*Exercise requirements*:
Which lines of the listing below contain the word "ofNat"? Copy each of them.

*Supplied data*:
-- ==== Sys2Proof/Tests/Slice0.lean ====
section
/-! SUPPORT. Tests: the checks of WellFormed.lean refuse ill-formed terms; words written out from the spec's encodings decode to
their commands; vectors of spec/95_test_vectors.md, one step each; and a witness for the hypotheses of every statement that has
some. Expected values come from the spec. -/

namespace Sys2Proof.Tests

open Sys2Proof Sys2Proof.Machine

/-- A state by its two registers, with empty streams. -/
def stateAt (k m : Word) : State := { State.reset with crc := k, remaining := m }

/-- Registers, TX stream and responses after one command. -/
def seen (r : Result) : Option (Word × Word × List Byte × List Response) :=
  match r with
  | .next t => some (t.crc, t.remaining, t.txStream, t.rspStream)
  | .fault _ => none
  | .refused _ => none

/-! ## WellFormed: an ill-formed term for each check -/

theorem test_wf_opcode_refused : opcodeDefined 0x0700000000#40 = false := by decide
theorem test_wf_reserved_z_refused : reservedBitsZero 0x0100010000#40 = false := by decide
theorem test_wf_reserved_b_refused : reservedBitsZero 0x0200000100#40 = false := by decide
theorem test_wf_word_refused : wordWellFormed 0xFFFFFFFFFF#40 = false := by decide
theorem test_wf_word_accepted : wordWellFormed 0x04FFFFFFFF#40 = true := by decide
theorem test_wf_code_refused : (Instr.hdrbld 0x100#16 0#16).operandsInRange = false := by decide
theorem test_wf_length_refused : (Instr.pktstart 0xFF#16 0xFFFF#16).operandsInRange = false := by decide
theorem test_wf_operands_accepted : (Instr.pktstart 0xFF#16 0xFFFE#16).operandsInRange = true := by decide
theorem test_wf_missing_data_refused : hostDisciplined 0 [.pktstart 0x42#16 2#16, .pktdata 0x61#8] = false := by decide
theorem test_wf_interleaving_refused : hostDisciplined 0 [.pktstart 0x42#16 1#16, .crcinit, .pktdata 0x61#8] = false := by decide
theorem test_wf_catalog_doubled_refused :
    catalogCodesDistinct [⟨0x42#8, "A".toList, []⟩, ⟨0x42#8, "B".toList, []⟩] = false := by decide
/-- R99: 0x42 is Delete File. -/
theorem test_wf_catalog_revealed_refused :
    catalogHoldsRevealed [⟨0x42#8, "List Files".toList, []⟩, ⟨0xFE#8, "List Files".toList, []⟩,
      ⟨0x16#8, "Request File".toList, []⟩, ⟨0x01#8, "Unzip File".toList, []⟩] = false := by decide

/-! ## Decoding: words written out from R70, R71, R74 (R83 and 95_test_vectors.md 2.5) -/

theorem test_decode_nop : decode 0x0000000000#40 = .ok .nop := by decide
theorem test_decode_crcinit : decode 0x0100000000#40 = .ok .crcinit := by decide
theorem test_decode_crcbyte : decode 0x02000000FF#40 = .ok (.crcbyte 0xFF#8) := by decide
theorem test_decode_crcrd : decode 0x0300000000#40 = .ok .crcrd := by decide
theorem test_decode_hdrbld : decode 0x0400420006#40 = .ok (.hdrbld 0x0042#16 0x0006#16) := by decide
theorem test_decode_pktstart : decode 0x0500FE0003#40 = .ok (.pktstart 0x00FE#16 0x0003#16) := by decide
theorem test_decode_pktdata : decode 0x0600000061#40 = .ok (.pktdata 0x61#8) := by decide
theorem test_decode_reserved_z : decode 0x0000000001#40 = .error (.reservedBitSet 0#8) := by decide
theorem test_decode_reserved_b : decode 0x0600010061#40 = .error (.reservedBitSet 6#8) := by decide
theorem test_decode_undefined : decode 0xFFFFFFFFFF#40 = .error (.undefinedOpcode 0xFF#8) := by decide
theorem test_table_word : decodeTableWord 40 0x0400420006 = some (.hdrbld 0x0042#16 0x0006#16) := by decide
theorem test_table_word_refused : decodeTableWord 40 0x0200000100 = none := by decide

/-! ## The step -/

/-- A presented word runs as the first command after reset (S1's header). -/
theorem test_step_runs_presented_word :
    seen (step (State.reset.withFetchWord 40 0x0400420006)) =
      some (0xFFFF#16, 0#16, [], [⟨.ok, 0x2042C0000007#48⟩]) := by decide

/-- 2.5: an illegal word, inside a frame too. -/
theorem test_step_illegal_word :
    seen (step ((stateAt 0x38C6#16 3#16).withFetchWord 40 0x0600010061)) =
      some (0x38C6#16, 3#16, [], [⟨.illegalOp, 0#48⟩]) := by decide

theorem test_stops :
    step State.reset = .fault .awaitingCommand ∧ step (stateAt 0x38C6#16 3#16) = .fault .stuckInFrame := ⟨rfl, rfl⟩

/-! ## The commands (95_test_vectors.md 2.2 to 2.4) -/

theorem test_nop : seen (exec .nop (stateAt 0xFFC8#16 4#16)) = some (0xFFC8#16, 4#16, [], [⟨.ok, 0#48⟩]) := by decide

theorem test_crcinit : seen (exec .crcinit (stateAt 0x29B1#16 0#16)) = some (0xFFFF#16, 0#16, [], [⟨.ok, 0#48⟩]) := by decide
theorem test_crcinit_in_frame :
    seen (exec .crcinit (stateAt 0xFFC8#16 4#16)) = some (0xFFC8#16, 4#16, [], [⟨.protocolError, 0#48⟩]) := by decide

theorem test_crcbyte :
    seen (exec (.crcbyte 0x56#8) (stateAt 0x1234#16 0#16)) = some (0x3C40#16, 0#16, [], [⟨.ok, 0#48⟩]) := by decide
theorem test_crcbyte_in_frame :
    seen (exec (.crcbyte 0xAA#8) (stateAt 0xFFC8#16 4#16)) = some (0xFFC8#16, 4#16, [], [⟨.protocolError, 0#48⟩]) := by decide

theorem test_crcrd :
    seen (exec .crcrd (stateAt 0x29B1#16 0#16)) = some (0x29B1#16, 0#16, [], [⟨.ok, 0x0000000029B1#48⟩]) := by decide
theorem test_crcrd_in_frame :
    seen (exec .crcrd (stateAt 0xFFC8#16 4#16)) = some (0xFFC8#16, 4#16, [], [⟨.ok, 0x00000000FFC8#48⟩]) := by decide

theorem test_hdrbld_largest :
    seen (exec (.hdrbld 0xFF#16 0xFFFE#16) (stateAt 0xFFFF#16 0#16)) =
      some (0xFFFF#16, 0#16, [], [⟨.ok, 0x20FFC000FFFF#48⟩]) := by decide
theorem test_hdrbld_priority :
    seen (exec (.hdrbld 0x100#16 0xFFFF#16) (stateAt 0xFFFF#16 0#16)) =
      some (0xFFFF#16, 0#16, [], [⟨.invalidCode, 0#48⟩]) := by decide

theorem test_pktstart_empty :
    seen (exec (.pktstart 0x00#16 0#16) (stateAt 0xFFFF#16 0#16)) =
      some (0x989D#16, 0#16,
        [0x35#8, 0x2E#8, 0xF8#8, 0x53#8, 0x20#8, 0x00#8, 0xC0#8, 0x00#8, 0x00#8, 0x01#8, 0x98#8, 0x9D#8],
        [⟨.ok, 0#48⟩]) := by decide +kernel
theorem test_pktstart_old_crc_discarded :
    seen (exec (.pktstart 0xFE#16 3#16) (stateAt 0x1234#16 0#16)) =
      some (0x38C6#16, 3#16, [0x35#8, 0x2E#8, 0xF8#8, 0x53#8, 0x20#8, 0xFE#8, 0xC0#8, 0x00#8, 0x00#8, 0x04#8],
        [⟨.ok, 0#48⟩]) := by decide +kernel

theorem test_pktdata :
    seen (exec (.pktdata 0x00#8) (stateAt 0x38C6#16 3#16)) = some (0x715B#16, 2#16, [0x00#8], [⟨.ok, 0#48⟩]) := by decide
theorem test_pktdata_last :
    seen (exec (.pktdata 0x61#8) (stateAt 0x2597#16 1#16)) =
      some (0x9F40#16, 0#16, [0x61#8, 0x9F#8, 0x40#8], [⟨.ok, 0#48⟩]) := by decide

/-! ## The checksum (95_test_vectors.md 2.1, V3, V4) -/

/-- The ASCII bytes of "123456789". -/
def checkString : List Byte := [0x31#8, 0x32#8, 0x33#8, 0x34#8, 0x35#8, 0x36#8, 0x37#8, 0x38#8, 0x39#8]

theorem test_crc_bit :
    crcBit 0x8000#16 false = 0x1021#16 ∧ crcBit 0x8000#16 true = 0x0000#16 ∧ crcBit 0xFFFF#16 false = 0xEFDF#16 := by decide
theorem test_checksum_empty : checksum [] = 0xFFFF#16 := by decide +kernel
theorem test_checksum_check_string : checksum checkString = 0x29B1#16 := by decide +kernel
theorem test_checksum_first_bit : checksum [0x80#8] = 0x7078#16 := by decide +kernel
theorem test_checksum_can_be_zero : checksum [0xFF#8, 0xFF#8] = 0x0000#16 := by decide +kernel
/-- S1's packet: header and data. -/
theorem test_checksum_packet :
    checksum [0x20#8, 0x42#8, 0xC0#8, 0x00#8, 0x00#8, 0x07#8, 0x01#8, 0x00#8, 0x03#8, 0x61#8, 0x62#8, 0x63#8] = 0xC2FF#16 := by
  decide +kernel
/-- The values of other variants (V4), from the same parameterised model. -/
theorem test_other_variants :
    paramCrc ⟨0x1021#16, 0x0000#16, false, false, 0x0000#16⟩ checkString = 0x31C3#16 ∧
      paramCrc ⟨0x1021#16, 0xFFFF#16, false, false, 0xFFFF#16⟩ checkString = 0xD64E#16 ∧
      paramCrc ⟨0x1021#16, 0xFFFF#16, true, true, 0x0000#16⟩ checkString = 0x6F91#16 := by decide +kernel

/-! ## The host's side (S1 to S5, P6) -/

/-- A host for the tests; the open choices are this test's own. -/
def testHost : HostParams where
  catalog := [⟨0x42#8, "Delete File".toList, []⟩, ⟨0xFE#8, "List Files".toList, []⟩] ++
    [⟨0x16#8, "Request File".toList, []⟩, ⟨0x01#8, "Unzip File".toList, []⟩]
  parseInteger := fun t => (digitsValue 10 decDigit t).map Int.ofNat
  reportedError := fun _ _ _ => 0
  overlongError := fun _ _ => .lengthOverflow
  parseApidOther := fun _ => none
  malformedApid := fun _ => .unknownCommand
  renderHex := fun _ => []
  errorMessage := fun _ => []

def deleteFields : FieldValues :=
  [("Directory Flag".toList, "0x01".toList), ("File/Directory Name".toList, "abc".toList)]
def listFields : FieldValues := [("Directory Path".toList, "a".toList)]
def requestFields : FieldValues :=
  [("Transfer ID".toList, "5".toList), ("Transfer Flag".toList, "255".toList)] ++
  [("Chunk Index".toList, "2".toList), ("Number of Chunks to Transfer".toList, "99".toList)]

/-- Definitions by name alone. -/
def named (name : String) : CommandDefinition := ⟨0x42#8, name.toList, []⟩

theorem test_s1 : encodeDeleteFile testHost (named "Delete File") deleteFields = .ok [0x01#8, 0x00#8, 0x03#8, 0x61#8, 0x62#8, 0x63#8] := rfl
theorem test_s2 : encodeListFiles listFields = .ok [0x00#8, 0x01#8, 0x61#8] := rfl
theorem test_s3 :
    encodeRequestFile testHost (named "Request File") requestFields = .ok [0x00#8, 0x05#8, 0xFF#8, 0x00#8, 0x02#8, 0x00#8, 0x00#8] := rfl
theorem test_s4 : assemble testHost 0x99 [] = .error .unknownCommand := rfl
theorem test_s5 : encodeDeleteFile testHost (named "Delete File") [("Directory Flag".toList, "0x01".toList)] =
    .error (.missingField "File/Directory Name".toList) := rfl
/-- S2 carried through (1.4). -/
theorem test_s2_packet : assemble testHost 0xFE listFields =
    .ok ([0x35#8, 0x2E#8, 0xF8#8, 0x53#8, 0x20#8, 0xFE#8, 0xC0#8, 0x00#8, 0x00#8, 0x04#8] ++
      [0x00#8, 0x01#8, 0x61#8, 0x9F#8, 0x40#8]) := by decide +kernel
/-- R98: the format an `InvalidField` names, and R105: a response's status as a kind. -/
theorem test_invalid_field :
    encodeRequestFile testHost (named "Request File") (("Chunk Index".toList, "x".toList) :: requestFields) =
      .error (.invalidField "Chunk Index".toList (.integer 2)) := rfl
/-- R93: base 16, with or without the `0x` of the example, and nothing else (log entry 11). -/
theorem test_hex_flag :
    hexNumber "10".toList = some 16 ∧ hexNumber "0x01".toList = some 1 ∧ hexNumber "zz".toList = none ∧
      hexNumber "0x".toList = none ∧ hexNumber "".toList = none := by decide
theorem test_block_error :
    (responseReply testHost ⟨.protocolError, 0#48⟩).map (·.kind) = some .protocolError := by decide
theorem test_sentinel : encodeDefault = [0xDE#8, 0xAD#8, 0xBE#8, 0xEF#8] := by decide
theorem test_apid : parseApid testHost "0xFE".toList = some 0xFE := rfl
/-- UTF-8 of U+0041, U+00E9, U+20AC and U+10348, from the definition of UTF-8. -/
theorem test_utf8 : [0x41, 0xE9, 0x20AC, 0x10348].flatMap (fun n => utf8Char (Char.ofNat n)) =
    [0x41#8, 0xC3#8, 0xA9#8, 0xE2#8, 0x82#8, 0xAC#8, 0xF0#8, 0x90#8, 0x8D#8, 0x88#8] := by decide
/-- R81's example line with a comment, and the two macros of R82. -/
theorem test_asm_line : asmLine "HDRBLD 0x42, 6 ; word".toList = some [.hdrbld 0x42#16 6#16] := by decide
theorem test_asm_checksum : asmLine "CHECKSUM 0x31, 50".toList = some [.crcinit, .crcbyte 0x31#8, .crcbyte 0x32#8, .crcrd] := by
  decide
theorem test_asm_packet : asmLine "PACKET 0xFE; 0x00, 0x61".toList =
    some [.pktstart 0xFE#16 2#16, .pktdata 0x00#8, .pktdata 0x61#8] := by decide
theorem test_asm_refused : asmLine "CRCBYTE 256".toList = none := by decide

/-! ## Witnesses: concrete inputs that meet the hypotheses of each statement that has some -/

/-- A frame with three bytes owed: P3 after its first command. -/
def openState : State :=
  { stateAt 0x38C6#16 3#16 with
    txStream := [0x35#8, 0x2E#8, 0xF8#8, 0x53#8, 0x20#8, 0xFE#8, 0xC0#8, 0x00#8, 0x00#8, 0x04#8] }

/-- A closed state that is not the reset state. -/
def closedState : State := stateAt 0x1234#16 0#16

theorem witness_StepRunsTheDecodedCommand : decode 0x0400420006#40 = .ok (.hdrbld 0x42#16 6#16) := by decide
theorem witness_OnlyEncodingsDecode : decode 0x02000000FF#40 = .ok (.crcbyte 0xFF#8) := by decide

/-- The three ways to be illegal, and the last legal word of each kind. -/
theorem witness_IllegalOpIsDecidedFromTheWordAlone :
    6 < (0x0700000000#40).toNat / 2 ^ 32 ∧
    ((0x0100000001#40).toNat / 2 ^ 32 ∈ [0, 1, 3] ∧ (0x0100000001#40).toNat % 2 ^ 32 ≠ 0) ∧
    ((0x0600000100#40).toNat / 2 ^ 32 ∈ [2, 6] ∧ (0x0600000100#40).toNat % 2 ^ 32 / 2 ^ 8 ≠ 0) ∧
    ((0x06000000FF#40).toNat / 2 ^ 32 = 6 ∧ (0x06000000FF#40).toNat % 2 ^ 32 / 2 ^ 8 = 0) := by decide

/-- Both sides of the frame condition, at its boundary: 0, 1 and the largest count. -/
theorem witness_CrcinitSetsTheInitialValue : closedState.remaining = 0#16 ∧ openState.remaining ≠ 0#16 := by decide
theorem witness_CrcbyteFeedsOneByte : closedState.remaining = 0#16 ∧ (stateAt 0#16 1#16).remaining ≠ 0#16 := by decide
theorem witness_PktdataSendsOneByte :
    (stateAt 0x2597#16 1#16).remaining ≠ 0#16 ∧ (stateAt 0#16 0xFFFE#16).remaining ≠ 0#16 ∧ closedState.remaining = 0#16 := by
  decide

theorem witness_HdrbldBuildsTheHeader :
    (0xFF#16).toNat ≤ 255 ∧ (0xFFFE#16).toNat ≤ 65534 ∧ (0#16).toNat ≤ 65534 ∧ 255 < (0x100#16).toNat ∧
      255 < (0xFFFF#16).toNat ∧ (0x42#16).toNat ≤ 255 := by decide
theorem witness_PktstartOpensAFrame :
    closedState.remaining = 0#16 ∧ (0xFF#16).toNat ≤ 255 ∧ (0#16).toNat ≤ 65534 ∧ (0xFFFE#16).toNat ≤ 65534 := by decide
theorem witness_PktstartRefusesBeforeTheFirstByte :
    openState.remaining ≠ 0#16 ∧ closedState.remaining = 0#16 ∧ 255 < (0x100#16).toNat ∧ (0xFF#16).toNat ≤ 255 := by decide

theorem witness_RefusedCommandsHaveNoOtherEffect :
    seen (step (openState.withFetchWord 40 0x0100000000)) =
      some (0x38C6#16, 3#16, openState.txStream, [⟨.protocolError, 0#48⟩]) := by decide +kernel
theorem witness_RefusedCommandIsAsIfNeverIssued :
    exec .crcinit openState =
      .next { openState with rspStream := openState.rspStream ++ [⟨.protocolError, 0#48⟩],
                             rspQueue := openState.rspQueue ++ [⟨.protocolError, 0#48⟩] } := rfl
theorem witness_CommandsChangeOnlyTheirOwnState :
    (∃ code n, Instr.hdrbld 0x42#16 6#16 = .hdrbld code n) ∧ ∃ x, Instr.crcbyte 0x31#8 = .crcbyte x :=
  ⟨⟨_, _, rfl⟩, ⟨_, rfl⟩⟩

---

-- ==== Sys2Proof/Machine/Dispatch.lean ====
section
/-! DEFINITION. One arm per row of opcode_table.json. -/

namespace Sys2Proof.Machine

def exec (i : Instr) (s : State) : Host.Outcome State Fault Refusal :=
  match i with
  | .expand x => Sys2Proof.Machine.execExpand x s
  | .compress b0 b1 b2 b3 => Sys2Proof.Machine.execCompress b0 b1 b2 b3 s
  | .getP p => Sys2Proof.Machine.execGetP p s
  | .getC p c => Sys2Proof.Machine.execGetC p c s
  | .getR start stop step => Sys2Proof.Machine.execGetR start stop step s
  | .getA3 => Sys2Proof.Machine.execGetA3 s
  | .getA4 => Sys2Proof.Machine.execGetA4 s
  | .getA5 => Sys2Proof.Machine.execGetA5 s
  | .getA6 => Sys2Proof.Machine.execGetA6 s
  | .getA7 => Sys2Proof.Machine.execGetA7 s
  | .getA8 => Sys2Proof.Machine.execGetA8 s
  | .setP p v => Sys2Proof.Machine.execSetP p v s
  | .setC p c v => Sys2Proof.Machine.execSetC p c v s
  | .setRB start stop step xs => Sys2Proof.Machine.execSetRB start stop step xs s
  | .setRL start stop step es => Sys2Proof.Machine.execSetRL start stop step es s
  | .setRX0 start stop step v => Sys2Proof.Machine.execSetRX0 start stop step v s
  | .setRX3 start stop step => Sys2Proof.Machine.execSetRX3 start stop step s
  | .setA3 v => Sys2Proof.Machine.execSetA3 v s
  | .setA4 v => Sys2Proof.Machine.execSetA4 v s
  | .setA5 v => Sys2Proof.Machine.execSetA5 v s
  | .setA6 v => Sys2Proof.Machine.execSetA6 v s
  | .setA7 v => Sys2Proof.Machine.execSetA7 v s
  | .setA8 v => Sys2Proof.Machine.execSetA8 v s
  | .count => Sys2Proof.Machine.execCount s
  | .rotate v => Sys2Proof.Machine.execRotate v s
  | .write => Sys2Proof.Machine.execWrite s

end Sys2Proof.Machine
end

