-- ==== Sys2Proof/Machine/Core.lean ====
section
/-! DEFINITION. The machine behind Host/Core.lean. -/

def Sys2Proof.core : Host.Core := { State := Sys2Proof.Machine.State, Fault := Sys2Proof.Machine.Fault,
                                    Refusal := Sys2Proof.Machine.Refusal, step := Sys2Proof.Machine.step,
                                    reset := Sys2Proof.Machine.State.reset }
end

...

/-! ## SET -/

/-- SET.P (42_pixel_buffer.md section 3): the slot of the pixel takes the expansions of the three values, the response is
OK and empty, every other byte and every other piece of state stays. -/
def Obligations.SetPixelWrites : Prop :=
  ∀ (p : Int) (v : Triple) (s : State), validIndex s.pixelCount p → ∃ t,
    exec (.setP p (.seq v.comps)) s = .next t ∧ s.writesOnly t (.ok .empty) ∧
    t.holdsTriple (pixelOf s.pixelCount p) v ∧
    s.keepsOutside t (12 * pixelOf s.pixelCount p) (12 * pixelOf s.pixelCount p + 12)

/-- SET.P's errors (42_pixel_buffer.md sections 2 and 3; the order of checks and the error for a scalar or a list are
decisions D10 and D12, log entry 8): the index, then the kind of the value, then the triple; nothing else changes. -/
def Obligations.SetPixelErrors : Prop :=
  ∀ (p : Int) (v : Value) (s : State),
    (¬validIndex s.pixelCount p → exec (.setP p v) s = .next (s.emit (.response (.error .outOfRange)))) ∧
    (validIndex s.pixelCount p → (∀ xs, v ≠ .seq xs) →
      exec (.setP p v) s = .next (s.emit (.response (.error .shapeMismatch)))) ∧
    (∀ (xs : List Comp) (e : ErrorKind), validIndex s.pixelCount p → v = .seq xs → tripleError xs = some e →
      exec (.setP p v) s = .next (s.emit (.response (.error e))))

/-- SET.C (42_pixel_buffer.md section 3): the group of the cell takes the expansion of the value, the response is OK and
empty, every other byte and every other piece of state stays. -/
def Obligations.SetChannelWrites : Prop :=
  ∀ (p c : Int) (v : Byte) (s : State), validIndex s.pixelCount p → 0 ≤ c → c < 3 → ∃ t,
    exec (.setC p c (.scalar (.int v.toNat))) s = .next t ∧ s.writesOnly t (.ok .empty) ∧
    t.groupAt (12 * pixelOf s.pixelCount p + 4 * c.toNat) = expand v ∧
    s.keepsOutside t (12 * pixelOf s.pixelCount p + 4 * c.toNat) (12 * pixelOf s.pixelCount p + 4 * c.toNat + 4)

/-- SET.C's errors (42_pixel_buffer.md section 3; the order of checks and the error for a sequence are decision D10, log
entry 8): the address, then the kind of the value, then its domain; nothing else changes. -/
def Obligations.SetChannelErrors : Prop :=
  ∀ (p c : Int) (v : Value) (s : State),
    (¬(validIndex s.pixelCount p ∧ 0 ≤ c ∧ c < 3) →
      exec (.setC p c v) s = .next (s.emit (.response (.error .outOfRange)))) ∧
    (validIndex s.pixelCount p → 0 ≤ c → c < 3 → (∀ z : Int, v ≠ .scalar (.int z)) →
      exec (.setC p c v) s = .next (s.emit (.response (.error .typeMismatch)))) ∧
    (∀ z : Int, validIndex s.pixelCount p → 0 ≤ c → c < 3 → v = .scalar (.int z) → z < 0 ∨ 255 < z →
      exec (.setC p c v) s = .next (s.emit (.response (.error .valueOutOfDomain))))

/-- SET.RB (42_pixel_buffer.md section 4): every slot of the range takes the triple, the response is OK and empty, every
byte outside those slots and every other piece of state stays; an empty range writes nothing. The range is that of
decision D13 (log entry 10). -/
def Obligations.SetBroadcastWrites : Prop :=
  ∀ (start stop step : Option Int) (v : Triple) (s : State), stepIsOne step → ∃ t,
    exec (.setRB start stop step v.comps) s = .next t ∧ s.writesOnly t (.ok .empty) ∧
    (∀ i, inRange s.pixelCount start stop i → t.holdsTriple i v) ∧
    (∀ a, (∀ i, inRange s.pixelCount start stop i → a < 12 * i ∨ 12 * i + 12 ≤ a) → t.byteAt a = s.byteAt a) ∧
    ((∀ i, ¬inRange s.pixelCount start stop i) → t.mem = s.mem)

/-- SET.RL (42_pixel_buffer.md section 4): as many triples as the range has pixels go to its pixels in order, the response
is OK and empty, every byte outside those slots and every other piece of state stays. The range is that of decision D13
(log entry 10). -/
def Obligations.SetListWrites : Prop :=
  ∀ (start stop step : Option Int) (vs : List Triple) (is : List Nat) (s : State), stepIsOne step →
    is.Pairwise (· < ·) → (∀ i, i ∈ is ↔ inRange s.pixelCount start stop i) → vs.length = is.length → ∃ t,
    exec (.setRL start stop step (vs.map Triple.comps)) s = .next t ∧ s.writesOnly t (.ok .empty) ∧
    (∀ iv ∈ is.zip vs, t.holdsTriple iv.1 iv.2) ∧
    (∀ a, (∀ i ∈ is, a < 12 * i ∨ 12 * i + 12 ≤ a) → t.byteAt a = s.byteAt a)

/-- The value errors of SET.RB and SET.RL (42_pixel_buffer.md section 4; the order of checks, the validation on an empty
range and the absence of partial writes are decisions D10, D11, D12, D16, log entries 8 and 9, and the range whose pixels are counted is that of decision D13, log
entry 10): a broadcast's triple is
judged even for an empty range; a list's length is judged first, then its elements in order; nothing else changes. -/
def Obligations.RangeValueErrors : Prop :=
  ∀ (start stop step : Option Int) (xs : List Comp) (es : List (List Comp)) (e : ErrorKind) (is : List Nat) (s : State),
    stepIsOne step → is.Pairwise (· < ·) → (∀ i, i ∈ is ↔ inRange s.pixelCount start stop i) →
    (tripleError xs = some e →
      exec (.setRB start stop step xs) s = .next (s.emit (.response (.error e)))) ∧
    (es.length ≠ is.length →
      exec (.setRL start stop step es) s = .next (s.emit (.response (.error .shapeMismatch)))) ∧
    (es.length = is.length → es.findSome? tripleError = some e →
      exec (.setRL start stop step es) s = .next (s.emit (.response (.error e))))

*Task result*:
  parseInteger := fun t => (digitsValue 10 decDigit t).map Int.ofNat
theorem test_utf8 : [0x41, 0xE9, 0x20AC, 0x10348].flatMap (fun n => utf8Char (Char.ofNat n)) =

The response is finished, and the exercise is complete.